UT-Austin wouldn't get bond reimbursement under legislation
Senate bill also would single out medical center in Dallas
The University of Texas at Austin might not get any money for replacing an aging science building under a proposal that lawmakers are expected to debate today.
The proposal, offered by Sen. Steve Ogden, R-Bryan and chairman of the Senate Finance Committee, would authorize about $2 billion in bonds for repairs and new buildings at public universities throughout the state. But in a change from the Legislature's historical practice, the universities would have to pay at least 40 percent of the principal and interest out of tuition and fees. And UT-Austin, along with the UT Southwestern Medical Center at Dallas, would have to pay back all the debt for their projects.
"I find the provision very curious, that our campus and UT Southwestern would be singled out and precluded from any benefit under the bill," said Kevin Hegarty, vice president and chief financial officer for UT-Austin.
Up to now, the Legislature has appropriated general revenue to cover the entire debt for the universities' projects. Campus officials regard their projects as crucial for meeting growth demands and repairing everything from aging sewer lines to leaky roofs.
University officials favor a bill that the House approved and sent to the Senate on Tuesday. That measure, authored by Rep. Geanie Morrison, R-Victoria, would authorize $2.7 billion in so-called tuition revenue bonds, with no provision calling for the universities to share the burden of paying off the debt.
Under the House bill, UT-Austin would receive $75 million in bonds to rebuild the Experimental Science Building.
Officials and students say there is an urgent need to replace the building, which is operating at half capacity with makeshift natural gas piping. Some of the heating and cooling vents are black with grime.
"The fact that half of it has been abandoned severely limits classroom space on campus," said UT Student Government President Omar Ochoa.
The Senate Finance Committee is scheduled to hold a public hearing on Ogden's bill today. Ogden said Tuesday that he expects the bill to change, but he did not specify how.
Ogden said during an interview last month that he would like universities to bear some of the burden for paying off the tuition revenue bonds.
"The universities need some skin in this game," Ogden said at that time. "This idea that they can just come down and invent projects and go borrow money is creating a certain feeding frenzy, putting a lot of pressure on legislators and allowing universities to act less responsibly."
During the regular legislative session, a House-Senate conference committee recommended $1.1 billion in bonds, but the proposal did not pass. Gov.
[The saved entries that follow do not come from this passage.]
/-- CEILING_STEP: every 50 µs a compute die's ceilings fall, hold or rise by `slew_limit_w` (R326, R331, R339). -/
def execCeilingStep (die : DieId) (s : State) : Out :=
  let d := s.die die
  if s.beat < d.ceilBeat + 50000 then .next s
  else
    let step := 10 * s.obj Obj.slewLimitW
    let cs := controlling s die
    let fall := cs.any (fun x => decide (((thresholds x.1).2.2.1 : Int) ≤ x.2))
    let start := if d.thermCeil.isNone ∧ !cs.isEmpty ∧ !d.off then some (estimate d) else d.thermCeil
    let over_ := decide (powerLimit s < s.power.watts)
    let holdCap := decide (powerLimit s ≤ s.power.watts + 50)
    .next (settleCap (s.setDie die { d with
      thermCeil := ceilStep fall (!cs.isEmpty) step start, capCeil := ceilStep over_ holdCap step d.capCeil
      ceilBeat := s.beat }))

/-! Clearing a shutdown (R333). -/

/-- Every die at a site reads 60 °C or below. -/
def siteCool (s : State) (site : Nat) : Bool :=
  s.therm.dies.all (fun (p : Nat × ThermDie) => p.1 / 16 != site || decide (temperature p.2 ≤ 600))

/-- Every latched die reads 60 °C or below. -/
def latchedCool (s : State) : Bool :=
  s.therm.dies.all (fun (p : Nat × ThermDie) => p.2.level != 3 || decide (temperature p.2 ≤ 600))

/-- A latched site is cleared: a compute die is reset and its lost partitions are reloaded (R333). -/
def clearSite (site : Nat) (s : State) : State :=
  let s := { s with therm := { s.therm with dies := s.therm.dies.map (fun (p : Nat × ThermDie) =>
    if p.1 / 16 = site ∧ p.2.level = 3 then (p.1, { p.2 with level := 0 }) else p) } }
  let s := match siteDie site with
    | some d =>
      let x := s.die d
      if x.off then s.setDie d { x with off := false, reset := some s.beat, sbLost := x.sbLost && !x.parts.isEmpty } else s
    | none => s
  settleThermal s

/-- Code that a write of `thermal_shutdown_clear` is refused with, 0 for none (R333, R339). -/
def shutdownClearCode (site : Nat) (s : State) : Nat :=
  if (siteStack site).isSome then 0x1205
  else if !siteCool s site then 0x1105
  else if (siteDie site).any (fun d => (s.die d).sbLost && !(s.die d).off) then 0x1303
  else 0

end Sys2Proof.Machine
end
Rick Perry directed lawmakers to take another stab at the matter during the current special session.
It is unlikely that the Legislature would approve the full amount authorized by the House. In fact, the House approved an amendment that would appear to call into question whether the entire $2.7 billion could be financed by general revenue. The amendment would provide $108 million for debt payments during the next two years. A Legislative Budget Board analysis said debt payments on the full $2.7 billion would cost $474 million during that period.
Among the projects under consideration are an emergency center at the UT M.D. Anderson Cancer Center in Houston, a business college building at Texas Tech University and repairs to the basketball arena's roof and other work at Midwestern State University in Wichita Falls.
The differences between the House and Senate bills are in some cases considerable as far as individual campuses are concerned.
For example, Texas State University at San Marcos would get $40 million under both bills for its Round Rock Higher Education Center. The Senate bill would authorize an additional $30 million for an academic center, while the House bill would provide $143 million for the academic center, a fine arts and communications center and other projects.
Tuition revenue bonds
Tuition revenue bonds are used to finance construction, renovation, equipment and infrastructure at public universities. The Legislature historically has appropriated general revenue to pay the interest and principal so universities would not have to use tuition and fees to pay off the bonds. That would change under a proposal in the Senate that would require universities to pay at least 40 percent of the debt.